## Work task
Quote the entries below from the line with "text block. -/" through the line with "rw [macFeed_full hl hp]", both ends included, and only those lines.

Segment Open

/-- One byte of `mac_feed` that completes its block. -/
theorem macFeed_full {M : MacCore} {b : Byte} {p : BcPort} (h : M.plen.val = 15) (hp : Honest p) :
    macFeed M [b] p =
      .ok { cbc := { M.cbc with chain := bcEnc p M.cbc.keyref (Block.xor (M.pend.set M.plen.val b) M.cbc.chain) },
            pend := Block.zero, plen := 0 }
        (afterRequests p [⟨.enc, M.cbc.keyref, Block.xor (M.pend.set M.plen.val b) M.cbc.chain⟩]) := by
  simp [macFeed, feed_cons, macByte, bufferByte_full h, cbcEncBlock_honest hp]

/-- The plaintext byte of one text byte. -/
def plainByte (dir : CcmDir) (input output : Byte) : Byte :=
  match dir with
  | .enc => input
  | .dec => output

/-- The first byte of a text block: a keystream block is fetched, the counter steps. -/
theorem ccmTextByte_first {dir : CcmDir} {C : CcmCtx} {b : Byte} {p : BcPort} (hr : C.textcons.toNat % 16 = 0)
    (hm : C.mac.plen.val = 0) (hp : Honest p) :
    let ks := bcEnc p C.ctr.keyref C.ctr.cb
    ccmTextByte dir C b p =
      .ok ([b ^^^ ks[0]],
        { C with mac := { C.mac with pend := C.mac.pend.set 0 (plainByte dir b (b ^^^ ks[0])), plen := 1 },
                 ctr := { C.ctr with cb := inc C.ctr.cb C.ctr.w.toNat }, ks := ks, textcons := C.textcons + 1 })
        (afterRequests p [⟨.enc, C.ctr.keyref, C.ctr.cb⟩]) := by
  intro ks
  rcases C with ⟨⟨S, pend, plen⟩, ctr, iv, tag, aad, text, ac, tc, ks0, ph⟩
  obtain rfl : plen = 0 := Fin.ext hm
  simp only at hr
  simp only [ccmTextByte, ccmKeystream, hr, if_true, bcRequest_honest hp, andThen_ok]
  rw [macFeed_part (by simp)]
  cases dir <;> rfl

/-- A byte inside a text block, but for its last one. -/
theorem ccmTextByte_inside {dir : CcmDir} {C : CcmCtx} {b : Byte} {p : BcPort} (hr : C.textcons.toNat % 16 ≠ 0)
    (hl : C.mac.plen.val + 1 < 16) (hm : C.mac.plen.val = C.textcons.toNat % 16) :
    ccmTextByte dir C b p =
      .ok ([b ^^^ C.ks[C.mac.plen.val]],
        { C with mac := { C.mac with pend := C.mac.pend.set C.mac.plen.val (plainByte dir b (b ^^^ C.ks[C.mac.plen.val])),
                                     plen := ⟨C.mac.plen.val + 1, hl⟩ },
                 textcons := C.textcons + 1 }) p := by
  have hr' : C.mac.plen.val ≠ 0 := by omega
  simp only [ccmTextByte, ccmKeystream, ← hm, hr', if_false, andThen_ok]
  rw [macFeed_part hl]
  cases dir <;> rfl

/-- The last byte of a text block. -/
theorem ccmTextByte_last {dir : CcmDir} {C : CcmCtx} {b : Byte} {p : BcPort} (hl : C.mac.plen.val = 15)
    (hm : C.mac.plen.val = C.textcons.toNat % 16) (hp : Honest p) :
    let x := C.mac.pend.set C.mac.plen.val (plainByte dir b (b ^^^ C.ks[C.mac.plen.val]))
    ccmTextByte dir C b p =
      .ok ([b ^^^ C.ks[C.mac.plen.val]],
        { C with mac := { cbc := { C.mac.cbc with chain := bcEnc p C.mac.cbc.keyref (Block.xor x C.mac.cbc.chain) },
                          pend := Block.zero, plen := 0 },
                 textcons := C.textcons + 1 })
        (afterRequests p [⟨.enc, C.mac.cbc.keyref, Block.xor x C.mac.cbc.chain⟩]) := by
  intro x
  have hr : C.mac.plen.val ≠ 0 := by omega
  simp only [ccmTextByte, ccmKeystream, ← hm, hr, if_false, andThen_ok]
  rw [macFeed_full hl hp]
  cases dir <;> rfl

theorem plainOf_cons (dir : CcmDir) (b o : Byte) (bs os : List Byte) :
    plainOf dir (b :: bs) (o :: os) = plainByte dir b o :: plainOf dir bs os := by cases dir <;> rfl

theorem xorBytes_length (x y : List Byte) : (xorBytes x y).length = min x.length y.length := by simp [xorBytes]

theorem textcons_succ {c : BitVec 64} (h : c.toNat + 1 < 2 ^ 64) : (c + 1).toNat = c.toNat + 1 := by
  rw [BitVec.toNat_add, Nat.mod_eq_of_lt (by simpa using h)]
  rfl

theorem textcons_add (c : BitVec 64) (n : Nat) : c + 1 + BitVec.ofNat 64 n = c + BitVec.ofNat 64 (n + 1) := by
  apply BitVec.eq_of_toNat_eq
  simp
  omega

theorem blockBytes_length (xs : List Block) : (blockBytes xs).length = 16 * xs.length := by
  induction xs with
  | nil => rfl
  | cons x xs ih => rw [blockBytes_cons, List.length_append, Block.toList_length, ih, List.length_cons]; omega

/-- There is a keystream byte for every text byte. -/
theorem nextKeystream_length (E : Block → Block) (C : CcmCtx) (n : Nat) : n ≤ (nextKeystream E C n).length := by
  have hc : (nextCounters C n).length = newKeystreams C n := by simp [nextCounters]
  rw [nextKeystream, List.length_append, blockBytes_length, List.length_map, hc]
  by_cases h : C.textcons.toNat % 16 = 0
  · simp only [newKeystreams, h]; omega
  · simp only [if_neg h, List.length_drop, Block.toList_length, newKeystreams]; omega

theorem plainOf_length {dir : CcmDir} {d o : List Byte} (h : o.length = d.length) : (plainOf dir d o).length = d.length := by
  cases dir <;> simp [plainOf, h]

theorem nextKeystream_first {E : Block → Block} {C C' : CcmCtx} {n : Nat} (hr : C.textcons.toNat % 16 = 0)
    (hw : C'.ctr.w = C.ctr.w) (hcb : C'.ctr.cb = inc C.ctr.cb C.ctr.w.toNat) (hk : C'.ks = E C.ctr.cb)
    (ht : C'.textcons.toNat % 16 = 1) :
    nextKeystream E C (n + 1) = (E C.ctr.cb)[0] :: nextKeystream E C' n := by
  rw [nextKeystream, nextKeystream, nextCounters_first hr hw hcb ht, if_pos hr, if_neg (by omega), List.map_cons,
    blockBytes_cons, ht, hk, List.nil_append, ← List.cons_append, ← cons_drop_block (E C.ctr.cb) (by omega),
    List.drop_zero]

Segment Closed

## Response
/-- The last byte of a text block. -/
theorem ccmTextByte_last {dir : CcmDir} {C : CcmCtx} {b : Byte} {p : BcPort} (hl : C.mac.plen.val = 15)
    (hm : C.mac.plen.val = C.textcons.toNat % 16) (hp : Honest p) :
    let x := C.mac.pend.set C.mac.plen.val (plainByte dir b (b ^^^ C.ks[C.mac.plen.val]))
    ccmTextByte dir C b p =
      .ok ([b ^^^ C.ks[C.mac.plen.val]],
        { C with mac := { cbc := { C.mac.cbc with chain := bcEnc p C.mac.cbc.keyref (Block.xor x C.mac.cbc.chain) },
                          pend := Block.zero, plen := 0 },
                 textcons := C.textcons + 1 })
        (afterRequests p [⟨.enc, C.mac.cbc.keyref, Block.xor x C.mac.cbc.chain⟩]) := by
  intro x
  have hr : C.mac.plen.val ≠ 0 := by omega
  simp only [ccmTextByte, ccmKeystream, ← hm, hr, if_false, andThen_ok]
  rw [macFeed_full hl hp]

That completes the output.